I have eight-year-olds.
I have two of them right now.
They have no idea what bills are being passed.
The state legislature?
Let's go to the state capitol and lobby over bills?
They're not thinking about that.
You know what my son is thinking about?
He's thinking about he wants to go outside and run around and wrestle around with his brother.
And throw rocks at various objects.
They could go outside, and that's an afternoon.
I mean, just picking up rocks and throwing them at trees.
I've told them, don't throw them at anything that's alive, but other than that, throw all you want.
That's what they're thinking about.
No eight-year-old.
So we're supposed to believe that this eight-year-old has chosen to become a political advocate, has chosen to be the face of transgender rights in Texas, just like we're supposed to believe that at four years old, this boy discovered his inner female identity.
And that mother says, well, there's a difference between saying, I want to be a girl and I am a girl.
Yeah, really?
What's the difference exactly?
What is the difference when a four-year-old says it?
Is there a difference when a four-year-old says, I am a lion versus I want to be a lion?
There's no response.
This, of course, is the point that we on the sane side have been making.
One of the points, which is that little kids have no concept of their own identity.
They have extremely active imaginations.
They get into phases that can last sometimes for months or years even.
And sometimes kind of weird phases where they get really obsessed with a certain idea or concept or imaginary thing.
That's all perfectly normal for kids.
Which is why a young child can claim to be an animal or a superhero or some sort of mythological being and really believe it on some level.
Because to them, the distinction between playing pretend, between using your imagination and reality, there is really no distinction.
That's why at four years old, you could have a kid who almost every parent on the planet at one point has had a conversation with their child about how there's no monsters in the closet.

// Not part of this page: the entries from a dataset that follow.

theorem checkedExec_sknp : CheckedExec (.sknp x) s := by
  cases h : s.keyOf (s.reg x) with
  | none => exact .inl ⟨_, if_pos (State.keyOf_eq_none.mp h), by simp only [exec, execSknp, h]⟩
  | some p =>
    obtain ⟨hlt, -⟩ := State.keyOf_eq_some.mp h
    refine .inr ⟨if_neg (Nat.not_le.mpr hlt), ?_⟩
    simp only [exec, execSknp, h, State.advance_skipIf, completed, Option.some.injEq, Bool.not_eq_true']

theorem checkedExec_addIVx : CheckedExec (.addIVx x) s := by
  by_cases h : s.sumIVx x > 0xFFFF
  · exact .inl ⟨_, if_pos h, by simp only [exec, execAddIVx, if_pos h]⟩
  · exact .inr ⟨if_neg h, by simp only [exec, execAddIVx, if_neg h]; rfl⟩

theorem checkedExec_ldBVx : CheckedExec (.ldBVx x) s := by
  cases h : s.advance.storeAtI (bcdDigits (s.reg x)) with
  | none =>
    obtain ⟨-, hout⟩ := State.storeAtI_eq_none.mp h
    exact .inl ⟨_, if_pos (Nat.le_of_lt_succ hout), by simp only [exec, execLdBVx, h]⟩
  | some t =>
    obtain ⟨hin | hin, rfl⟩ := State.storeAtI_eq_some.mp h
    · cases hin
    · exact .inr ⟨if_neg (Nat.not_le.mpr hin), by simp only [exec, execLdBVx, h]; rfl⟩

theorem checkedExec_storeRegs : CheckedExec (.storeRegs x) s := by
  cases h : s.advance.storeAtI (s.regsUpTo x) with
  | none =>
    obtain ⟨-, hout⟩ := State.storeAtI_eq_none.mp h
    rw [State.regsUpTo_length] at hout
    exact .inl ⟨_, if_pos (Nat.le_of_lt_succ hout), by simp only [exec, execStoreRegs, h]⟩
  | some t =>
    obtain ⟨hin, rfl⟩ := State.storeAtI_eq_some.mp h
    rw [State.regsUpTo_length] at hin
    have hin' : s.i.toNat + x.val < 0x1000 := hin.resolve_left (Nat.succ_ne_zero _)
    exact .inr ⟨if_neg (Nat.not_le.mpr hin'), by simp only [exec, execStoreRegs, h]; rfl⟩

theorem checkedExec_loadRegs : CheckedExec (.loadRegs x) s := by
  cases h : s.loadAtI (x.val + 1) with
  | none =>
    obtain ⟨-, hout⟩ := State.loadAtI_eq_none.mp h
    exact .inl ⟨_, if_pos (Nat.le_of_lt_succ hout), by simp only [exec, execLoadRegs, h]⟩
  | some bytes =>
    obtain ⟨hin, rfl⟩ := State.loadAtI_eq_some.mp h
    have hin' : s.i.toNat + x.val < 0x1000 := hin.resolve_left (Nat.succ_ne_zero _)
    exact .inr ⟨if_neg (Nat.not_le.mpr hin'), by simp only [exec, execLoadRegs, h]; rfl⟩

/-- The range check of a draw fails when there is a row and the last one is out of memory (43_display.md R126). -/
theorem checkedExec_drw (n : Nat) : CheckedExec (.drw x y n) s := by
  cases h : s.loadAtI n with
  | none =>
    have hout := State.loadAtI_eq_none.mp h
    exact .inl ⟨_, if_pos (by omega), by simp only [exec, execDrw, h]⟩
  | some rows =>
    obtain ⟨hin, rfl⟩ := State.loadAtI_eq_some.mp h
    exact .inr ⟨if_neg (by omega), by simp only [exec, execDrw, h]; rfl⟩

end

Here, I'll open up the closet for you.
Shine a light into it.
There's no monsters.
You see?
There's nothing in there.
But they don't understand that because in their heads, they feel like there's monsters in the closet.
And so the idea that they could feel that something is true, and yet it not actually be true, that's not something that they can wrap their heads around yet.
So we keep making this point, and the other side, all they do is scoff at it.
Oh, this is totally different.
A four-year-old boy saying he's a girl is not the same as a four-year-old boy saying he's a dog.
Really, it isn't?
How's it any different?
Tell me.
If we on the sane side, if we ran society, and if we had not ceded and surrendered our
society the way that we have, that mother would be going to prison for the rest of her
life, which is where she belongs.
[BLANK_AUDIO]
This is her.
This, as I always say, this is Munchausen by proxy.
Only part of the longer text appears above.